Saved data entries
Content starts

/-- Order 5 for one entry. -/
def waitFault (y : Context) (t : TileName) : Option (BitVec 8 × Word) :=
  match tableGet y.layouts t.handle with
  | none => some (0x07, waitOperand t)
  | some r =>
    if !coordsOk r t.coords then some (0x07, waitOperand t)
    else if t.gen ≠ Layout.gen r then some (0x0A, waitOperand t)
    else none

/-- Whether a provisional job may start (R308). -/
def hoodAdmits (s : State) (y : Context) (j : Job) : Bool :=
  match j.card.pnode with
  | none => true
  | some n =>
    let w := j.card.init[3]
    decide (w.extractLsb' 32 32 = 0) &&
    (match hoodSeq s w with
      | none => false
      | some q => (decide (q.owner = j.ctx) || y.partner == some q.owner) && decide (n < q.hn))

/-- Orders 1 to 7 of R282. -/
def admitTest (s : State) (j : Job) : Verdict :=
  match findCtx s j.ctx with
  | none => .wait
  | some y =>
    let live := liveJobs s j.ctx
    let earlier := live.filter (fun k => decide (k.queue = j.queue) && decide (k.seq < j.seq))
    if !served s j.ctx ∨ earlier.any (fun k => !k.admitted) ∨ earlier.any (fun k => decide (k.card.carry ≠ 0)) ∨
        earlier.any (fun k => !(conflicts false k.foot j.foot).isEmpty) ∨
        j.after.any (fun n => live.any (fun k => decide (k.seq = n))) then .wait
    else match j.waits.findSome? (waitFault y) with
      | some f => .accept (some f)
      | none =>
        if !(j.waits.all (fun t => match tableGet y.layouts t.handle with | some r => tileReady s j.ctx r t | none => false)) then .wait
        else .accept (j.conflict.map (fun n => (0x09, BitVec.ofNat 64 n)))

/-! Dispatch traces (R296 to R298): flag 2 records, flag 3 replays. A trace belongs to a node whose own flag is set, and its
subtree is traced (notes/assumptions/54). -/

/-- Whether a node's own flag is set. -/
def setsFlag (s : State) (n flag : Nat) : Bool := (findRegion s n).bind (fun r => ownFlag r flag) == some true
/-- Whether a node records: TREP governs where both are set (R297). -/
def recordsAt (s : State) (n : Nat) : Bool := setsFlag s n 2 && !effFlag s n 3
/-- The nodes of a context's path that a test admits. -/
def pathNodes (s : State) (c : Ctx) (p : Nat → Bool) : List Nat :=
  match findCtx s c with | some y => (regionPath s y.node).filter p | none => []
/-- The nodes whose traces record a context's admissions, and those whose traces it replays. -/
def recordNodes (s : State) (c : Ctx) : List Nat := pathNodes s c (recordsAt s)
def replayNodes (s : State) (c : Ctx) : List Nat := pathNodes s c (fun n => setsFlag s n 3)

/-- The address of entry i of a trace. -/
def traceEntry (s : State) (n i : Nat) : Nat := effTrbase s n + 64 + 16 * i

/-- What a replayed trace makes of a job that meets orders 1 to 7 (R298). -/
inductive Replay where
  | wait
  /-- It is the next one, for the slot named. -/
  | here (k : SlotId)
  /-- It is the next one, and its CSUM differs. -/
  | differs (k : SlotId)
  /-- It is the next one, and cannot take part where the trace names. -/
  | nowhere
  /-- The trace cannot go on: the first admissible job raises the fault. -/
  | stuck

/-- Whether a job that a trace names has entered its queue, and waits there no more. -/
def jobGone (s : State) (c : Ctx) (seq : Nat) : Bool :=
  match findCtx s c with
  | some y => decide (1 ≤ seq) && decide (seq < y.nextSeq) && !s.jobs.any (fun m => decide (m.ctx = c ∧ m.seq = seq))
  | none => false

/-- The test of one trace. -/
def replayTest (s : State) (n : Nat) (j : Job) : Replay :=
  let base := effTrbase s n
  let next := (memWord s (base + 8)).extractLsb' 0 48
  let cnt := (memWord s base).extractLsb' 0 48
  if next = cnt then .stuck
  else
    let a := traceEntry s n next.toNat
    let w0 := memWord s a
    let w1 := memWord s (a + 8)
    let ctx : Ctx := w0.extractLsb' 48 12
    let seq := (w0.extractLsb' 0 48).toNat
    let matched (m : Job) : Bool := decide (m.ctx = ctx) && decide (m.queue = (w0.extractLsb' 60 4).toNat) && decide (m.seq = seq)
    if matched j then
      match slotAt (w1.extractLsb' 0 7).toNat (w1.getLsbD 7) with
      | none => .nowhere
      | some k =>
        if !dieLive s (dieOf k).val ∨ pwSum j.card.partw > 256 then .nowhere
        else if j.sig0.extractLsb' 0 32 ≠ w1.extractLsb' 32 32 then .differs k
        else .here k
    else if s.jobs.any matched then
      (if s.jobs.any (fun m => matched m && !m.admitted && decide (admitTest s m = .wait)) then .stuck else .wait)
    else if jobGone s ctx seq then .stuck
    else .wait

/-- What the traces of some nodes make of a job together: none when it waits; else the slots that it may take, the fault that it
raises, and whether one of them is stuck. A fault found at order 5 or 7 comes before that of a CSUM or of a slot (R282). -/
def replayAll (s : State) (j : Job) (fault : Option FCode) : List Nat → Option (List SlotId × Option FCode × Bool)
  | [] => some ([], fault, false)
  | n :: rest =>
    let diverge : FCode := (0x14, ((memWord s (effTrbase s n + 8)).extractLsb' 0 48).setWidth 64)
    match replayAll s j fault rest, replayTest s n j with
    | none, _ => none
    | _, .wait => none
    | some (ks, f, st), .here k => some (k :: ks, f, st)
    | some (ks, f, st), .differs k => some (k :: ks, f.or diverge, st)
    | some (_, f, st), .nowhere => some ([], f.or diverge, st)
    | some _, .stuck => some ([], some diverge, true)

/-- Where a recorded admission stands in a node's trace, and the state with it counted; a full buffer sets OVF (R297). -/
def recordAdmission (s : State) (n : Nat) : State × List (Nat × Nat) :=
  let i := (tableGet s.traceNo n).getD 0
  if 64 + 16 * (i + 1) ≤ effTrsize s n then ({ s with traceNo := tableSet s.traceNo n (i + 1) }, [(n, i)])
  else (deviceStore s (effTrbase s n) (memWord s (effTrbase s n) ||| 0x8000_0000_0000_0000), [])

/-- The same for every trace that records a context's admissions. -/
def recordAdmissions (s : State) (c : Ctx) : State × List (Nat × Nat) :=
  (recordNodes s c).foldl (fun r n => let q := recordAdmission r.1 n; (q.1, r.2 ++ q.2)) (s, [])

/-- Whether two entries are the same job. -/
def Job.same (j k : Job) : Bool := decide (j.ctx = k.ctx) && decide (j.seq = k.seq)

/-- What the edges that a job's admission acquires order (R127, R128): retirements that footprint order in its queue or its
after-list holds it behind, and the RDYSETs of the tiles that it waits for. -/
def admissionEdge (s : State) (j : Job) : View :=
  match findCtx s j.ctx with
  | none => []
  | some y =>
    let retired := y.edges.filter (fun e =>
      j.after.contains e.seq || (decide (e.queue = j.queue) && !(conflicts false e.foot j.foot).isEmpty))
    let whole (t : TileName) : View :=
      match findCount s j.ctx t.handle t.gen, tableGet y.layouts t.handle with
      | some e, some r => if e.count ≥ Layout.tcount r then e.edge else []
      | _, _ => []
    let tile (t : TileName) : View :=
      (s.ready.filter (fun e => decide (e.ctx = j.ctx ∧ e.tile = t))).foldl (fun v e => v.join e.edge) (whole t)
    j.waits.foldl (fun v t => v.join (tile t)) (retired.foldl (fun v e => v.join (viewOf e.made)) [])

/-- A job is admitted: it receives its queue's carry set, and its admission is an acquire (R46, R127). -/
def admitJob (s : State) (j : Job) (slots : List SlotId) (fault : Option FCode) : State :=
  let (s1, at_) := recordAdmissions s j.ctx
  let carried := match findCtx s j.ctx with | some y => (tableGet y.carry j.queue).getD [] | none => []
  { s1 with
    admitNo := s1.admitNo + 1
    jobs := s1.jobs.map (fun k =>
      if k.same j then { k with admitted := true, admitNo := s.admitNo, startFault := fault, traceSlot := slots,
                                carried := carried, traceAt := at_, edge := k.edge.join (admissionEdge s j),
                                era := (match hoodSeq s j.card.init[3] with | some q => q.era | none => 0) } else k) }

/-- A job leaves its queue: admitted, or, when it is provisional and its hood word is no longer good, as one that has retired
(R308). -/
def leaveQueue (s : State) (j : Job) (slots : List SlotId) (fault : Option FCode) : State :=
  match findCtx s j.ctx with
  | some y => if hoodAdmits s y j then admitJob s j slots fault else { s with jobs := s.jobs.filter (fun k => !k.same j) }
  | none => s

/-- The first job, in the order of R284, that leaves its queue, and the traces that have been stuck in this decision: one job raises
the fault of a stuck trace (R298). -/
def admitOne (stuck : List Nat) (s : State) : Option (State × List Nat) :=
  (sortBy (admitKey s) (s.jobs.filter (fun j => !j.admitted))).findSome? (fun j =>
    match admitTest s j with
    | .wait => none
    | .accept f =>
      let ns := replayNodes s j.ctx
      match replayAll s j f ns with
      | none => none
      | some (ks, f', st) =>
        if st && ns.any stuck.contains then none
        else some (leaveQueue s j ks f', if st then stuck ++ ns else stuck))

/-- Admits until nothing more is admissible. -/
def admitAll : Nat → List Nat → State → State
  | 0, _, s => s
  | fuel + 1, stuck, s => match admitOne stuck s with
    | none => s
    | some (s1, stuck1) => admitAll fuel stuck1 s1

/-- ADMISSION_DECISION (R282, R284). -/
def execAdmissionDecision (s : State) : Out := .next (admitAll s.jobs.length [] s)

/-! Placement. -/

/-- Granules that a slot holds (R91). -/
def granulesHeld (x : Slot) : Nat :=
  match x.job with
  | some j => pwSum j.card.partw
  | none => if x.resident.isSome then pwCkg x.granules else 0

/-- Slots of a die that run jobs of a subtree (R35, R287). -/
def slotsRun (s : State) (d : Die) (n : Nat) : Nat :=
  (s.slots.toList.zipIdx.filter (fun p => decide (p.2 / 48 = d.val) &&
    (match p.1.job with | some j => inSubtree s j.ctx n | none => false))).length

/-- Jobs of a queue that run. -/
def runningOf (s : State) (c : Ctx) (q : Nat) : Nat :=
  (s.slots.toList.filter (fun x => match x.job with | some j => decide (j.ctx = c) && decide (j.queue = q) | none => false)).length

/-! The plank (R293, R294). -/

/-- The window that runs. -/
def Plank.window (p : Plank) : Option Window := p.windows[p.cur]?
/-- The debt of the running window. -/
def Plank.debt (p : Plank) : Nat :=
  match p.window with
  | some w => if w.open_ then p.openDebt else (tableGet p.debts w.ctx.toNat).getD 0
  | none => 0
/-- The end of its budget, B + ALLOW − D; not above B when the budget is 0 or less. -/
def Plank.budgetEnd (p : Plank) : Nat := p.begin_ + ((p.window.map Window.allow).getD 0 - p.debt)
/-- Whether the running window serves a context. -/
def Plank.serves (p : Plank) (c : Ctx) : Bool :=
  match p.window with
  | some w => if w.open_ then !p.windows.any (fun v => !v.open_ && decide (v.ctx = c)) else decide (w.ctx = c)
  | none => false
/-- Whether a job's cost fits what is left. -/
def Plank.fits (p : Plank) (now : Nat) (j : Job) : Bool :=
  p.serves j.ctx && decide (now < p.budgetEnd) && decide (j.card.cost.toNat ≤ p.budgetEnd - now)

def plankOf (s : State) (k : SlotId) : Option Plank := s.planks.find? (fun p => p.cluster = clusterOf k)

/-- R287: whether a slot qualifies for a job. -/
def qualifies (s : State) (j : Job) (k : SlotId) : Bool :=
  let x := getSlot s k
  let d := dieOf k
  x.job.isNone && dieLive s d.val &&
  decide (pwSum j.card.partw + granulesHeld (getSlot s (otherSlot k)) ≤ 256) &&
  (match findCtx s j.ctx with
    | none => false
    | some y =>
      (regionPath s y.node).all (fun n => decide (slotsRun s d n < effSlots s n d)) &&
      (match stageOf y j.queue with
        | some (p, i) => (match p[i]? with | some st => decide (runningOf s j.ctx j.queue < st.allot) | none => true)
        | none => true)) &&
  (match plankOf s k with | some p => p.fits s.dcc.toNat j | none => true) &&
  j.traceSlot.all (fun t => decide (t = k))

/-- The preferred die of a job (R288). -/
def preferredDie (s : State) (j : Job) : Option Die :=
  match j.foot with
  | [] => none
  | f :: _ =>
    match walk s (ctxL1 s j.ctx) (BitVec.ofNat 64 f.base) with
    | .ok w => if paOk s w.leaf.pa then some (homeOf w.leaf.pa) else none
    | .error _ => none

/-- The place of a slot in the order of R288. -/
def slotKey (s : State) (j : Job) (pref : Option Die) (k : SlotId) : Nat :=
  let x := getSlot s k
  let cls :=
    if x.resident = some j.ctx then (if pwCkg x.granules ≠ 0 ∧ pwCkg x.granules = pwCkg j.card.partw then 0 else 1)
    else if x.resident.isNone then 2 else 3
  (cls * 2 + (if pref.isSome ∧ pref ≠ some (dieOf k) then 1 else 0)) * 192 + k.val

/-- The slot that a job takes. -/
def chooseSlot (s : State) (j : Job) : Option SlotId :=
  leastBy (slotKey s j (preferredDie s j)) ((List.finRange 192).filter (qualifies s j))

/-- Releases the barriers that a slot owns. -/
def releaseBarriers (s : State) (k : SlotId) : State :=
  let c := s.cores[coreOf k]
  let own (b : Barrier) : Bool := match b.owner with | some (o, _) => o == slotBit k | none => false
  let free : Core := { c with barriers := c.barriers.map (fun p => if own p.2 then (p.1, { p.2 with owner := none }) else p) }
  { s with cores := s.cores.set (coreOf k).val free (coreOf k).isLt }

/-- The identity permutation. -/
def permId : Vector (BitVec 6) 64 := Vector.ofFn (fun i : Fin 64 => BitVec.ofNat 6 i.val)

/-- A slot whose granules are scrubbed, the checkpoint granules included (R92, R318). -/
def Slot.scrub (x : Slot) : Slot :=
  { x with tiles := [], acc := [], accStat := Vector.replicate 64 ⟨0, 0, false⟩, scratch := [], spPoison := [],
           ckpt := [], ckPoison := [], snaps := x.snaps.map freeRow, lost := true, tilePoison := [], accPoison := [] }

/-- Eviction (R39). -/
def evict (s : State) (k : SlotId) : State :=
  modSlot (releaseBarriers s k) k (fun x =>
    { x.scrub with resident := none, granules := 0, perm := permId, grow := 0, fst := 0, fmtq := [] })

/-- A partition whose size changes: each of its granules holds zero, or what some granule of it held (R92; notes/assumptions/29). -/
def regranule {w : Nat} (draw unit old new : Nat) (m : Cells w) : Cells w :=
  if old = new then m
  else (List.range new).flatMap (fun g =>
    if old = 0 ∨ Config.freeBool (draw + g) then []
    else m.filterMap (fun p =>
      if p.1 / unit = Config.freeNat (draw + g) % old then some (g * unit + p.1 % unit, p.2) else none))
/-- The same for a set of offsets. -/
def regranuleSet (draw unit old new : Nat) (l : List Nat) : List Nat :=
  if old = new then l
  else (List.range new).flatMap (fun g =>
    if old = 0 ∨ Config.freeBool (draw + g) then []
    else l.filterMap (fun a => if a / unit = Config.freeNat (draw + g) % old then some (g * unit + a % unit) else none))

Content ends

- Exercise brief
Among the records above, only the lines between the line holding "none => .wait" and the line holding "earlier.any (fun k => !(conflicts", inclusive, are to be output, exactly as written.

- Written answer
  | none => .wait
  | some y =>
    let live := liveJobs s j.ctx
    let earlier := live.filter (fun k => decide (k.queue = j.queue) && decide (k.seq < j.seq))
    if !served s j.ctx ∨ earlier.any (fun k => !k.admitted) ∨ earlier.any (fun k => decide (k.card.carry ≠ 0)) ∨
        earlier.any (fun k => !(conflicts false k.foot j.foot).isEmpty) ∨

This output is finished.